Senin, 21 Oct 2019
radarmojokerto
icon featured
Politik

Pertanyakan Kekosongan Kursi Wabup, DPRD Beranjak ke Kemendagri

03 Oktober 2019, 20: 05: 54 WIB | editor : Imron Arlado

Proses hukum kasus korupsi yang mendera bupati non aktif Mustofa Kamal Pasa telah dinyatakan rampung, awal Juli lalu.

Proses hukum kasus korupsi yang mendera bupati non aktif Mustofa Kamal Pasa telah dinyatakan rampung, awal Juli lalu. (nadzir/radarmojokerto.id)

KABUPATEN, Jawa Pos Radar Mojokerto - DPRD Kabupaten Mojokerto tak tinggal diam dalam menyikapi berakhirnya proses hukum yang ditempuh bupati nonaktif, Mustofa Kamal Pasa (MKP). Senin (7/10), legislator daerah ini bakal melakukan konsultasi ke Kementerian Dalam Negeri (Kemendagri).

Hal itu ditegaskan Wakil Ketua DPRD Kabupaten Mojokerto Subandi. Menurutnya, konsultasi ke Kemendagri ini untuk mempertanyakan proses peningkatan status dari nonaktif menjadi bupati yang diberhentikan. Selain itu, kata dia, yang cukup penting untuk dipertegas dalam pertemuan nanti, yakni kekosongan kursi wakil bupati. ’’Apakah masih perlu dilakukan pengisian atau tidak,’’ jelasnya.
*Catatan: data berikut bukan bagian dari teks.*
-- ==== Sys2Proof/Machine/PanelCode.lean ====
section
/-! DEFINITION. The bytes of the panel line: frames and their check byte (R184), command kinds (Table 10-2), replies
(R187), reports (R188, Table 10-4) and the data of snapshots (R188, R190). Codes that the spec does not state are free
values (log 8); the layout of conditional contents is in log 27. -/
namespace Sys2Proof.Machine

/-! ### Fields (R188) -/

/-- A number in four bytes, high byte first (R188). -/
def wordOf (n : Nat) : List Byte := halfOf (n / 65536) ++ halfOf (n % 65536)

/-- A signed number in two bytes, two's complement (R188). -/
def signedHalf (n : Int) : List Byte := halfBytes (BitVec.ofInt 16 n)

/-- A signed number in four bytes, two's complement (R188). -/
def signedWord (n : Int) : List Byte :=
  let w := BitVec.ofInt 32 n
  halfBytes (w.extractLsb' 16 16) ++ halfBytes (w.extractLsb' 0 16)

/-- An optional field preceded by its presence byte (R188). -/
def presentOr {α : Type} (f : α → List Byte) : Option α → List Byte
  | none => [0]
  | some a => 1 :: f a

/-- A list preceded by its count (log 27). -/
def counted {α : Type} (f : α → List Byte) (l : List α) : List Byte := byteOf l.length :: l.flatMap f

/-- A code that the spec does not state (log 8). -/
def code (t : Config.CodeTable) (n : Nat) : List Byte := [Config.unstatedCode t n]

/-- How many names an enumeration without stated codes has (log 8). -/
def codeNames : Config.CodeTable → Nat
  | .port => 2
  | .joinState => 4
  | .ring => 2
  | .startMode => 3
  | .startCause => 2
  | .faultReason => 8
  | .peerState => 3
  | .lineKind => 4
  | .lineState => 6
  | .isolationEvent => 6
  | .endReason => 4
  | .isolationKind => 2
  | .authorisingKey => 2
  | .lastResult => 4
  | .proofMark => 4
  | .override => 3
  | .lightCurve => 2
  | .callOutcome => 7
  | .dropReason => 3
  | .dispatchState => 3
  | .rejectReason => 5

/-- The code 0 is in use in an enumeration without stated codes. -/
def codesZero (t : Config.CodeTable) : Bool := (List.range (codeNames t)).any fun n => Config.unstatedCode t n == 0

/-- An optional field of such an enumeration (R188): absent, one byte 0; present, its code, after a presence byte where
the code 0 is in use. -/
def optionalCode (t : Config.CodeTable) : Option Nat → List Byte
  | none => [0]
  | some n => if codesZero t then 1 :: code t n else code t n

/-! ### Names of enumerations without stated codes, in the order the rules list them (log 8) -/

/-- Place of a port among its names. -/
def portIndex : Port → Nat
  | .a => 0
  | .b => 1

/-- Place of a ring among its names. -/
def ringIndex : Ring → Nat
  | .ab => 0
  | .ba => 1

/-- Place of a join state among its names. -/
def JoinState.index : JoinState → Nat
  | .bypass => 0
  | .active => 1
  | .echoTest => 2
  | .selfTest => 3

/-- Place of a start mode among its names. -/
def StartMode.index : StartMode → Nat
  | .normal => 0
  | .service => 1
  | .profileFault => 2

/-- Place of a start cause among its names. -/
def StartCause.index : StartCause → Nat
  | .powerOn => 0
  | .resetPin => 1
Kepastian itu dibutuhkan lantaran munculnya surat dari Pengadilan Tipikor, Surabaya, tentang status perkara MKP yang telah inkracht sejak awal Juli lalu. ’’Apakah dihitung sejak inkracht atau sejak naiknya wabup ini menjadi bupati,’’ tambah politisi Golkar ini. Jika dihitung sejak kasus yang menimpa MKP dinyatakan inkracht, maka sisa masa jabatan masih mencapai 19 bulan. Sementara, jika dihitung sejak kekosongan kursi wabup, maka hanya tersisa 16 bulan.

Sementara itu, Kabag Administrasi Pemerintahan Setdakab Mojokerto Rahmat Suhariyono, mengatakan, proses perhitungan sisa masa jabatan wabup, dimulai sejak terjadinya kekosongan. Ia pun mengutip pasal 176 UU 10 tahun 2016 tentang Perubahan Kedua Undang-Undang Nomor 1 Tahun 2015 Tentang Penetapan Peraturan Pemerintah Pengganti Undang-Undang Nomor 1 Tahun 2014 tentang Pemilihan Gubernur, Bupati, dan Wali Kota Menjadi Undang-Undang.

Di ayat 4 diterangkan, pengisian kekosongan jabatan wakil gubernur, wakil bupati, dan wakil walikota dilakukan jika sisa masa jabatannya lebih dari 18 bulan, terhitung sejak kosongnya jabatan tersebut. ’’Nah, kalau status wabup naik menjadi bupati,  sejak itulah kekosongan itu dihitung,’’ tandasnya singkat.

Sebelumnya, Pemkab Mojokerto telah menerima salinan putusan perkara yang membelit MKP akhir pekan lalu. Tak butuh waktu lama. Pemda melakukan konsultasi ke Gubernur Jatim dan Kemendagri. Konsultasi dimaksudkan untuk mempertegas sikap Kemendagri yang seharusnya segera memberhentikan MKP secara tetap dari status sebelumnya yang hanya nonaktif. Di samping itu, sempat mencuat wacana pengisian kursi wabup setelah MKP tersandung kasus suap izin tower senilai Rp 2,75 miliar. Sejumlah nama pun muncul sebagai kandidat wabup jika Pungkasiadi diangkat sebagai bupati. Di antaranya, Ikfina Kamal Pasa, istri MKP, politisi Golkar Yusuf Husni hingga Winajat.

Namun, wacana itu meredam akibat proses persidangan kasus MKP yang berlarut-larut dan tak menemukan kepastian. Termasuk upaya banding dan kasasi yang otomatis menunda pemberhentian tetap MKP dari jabatan bupati.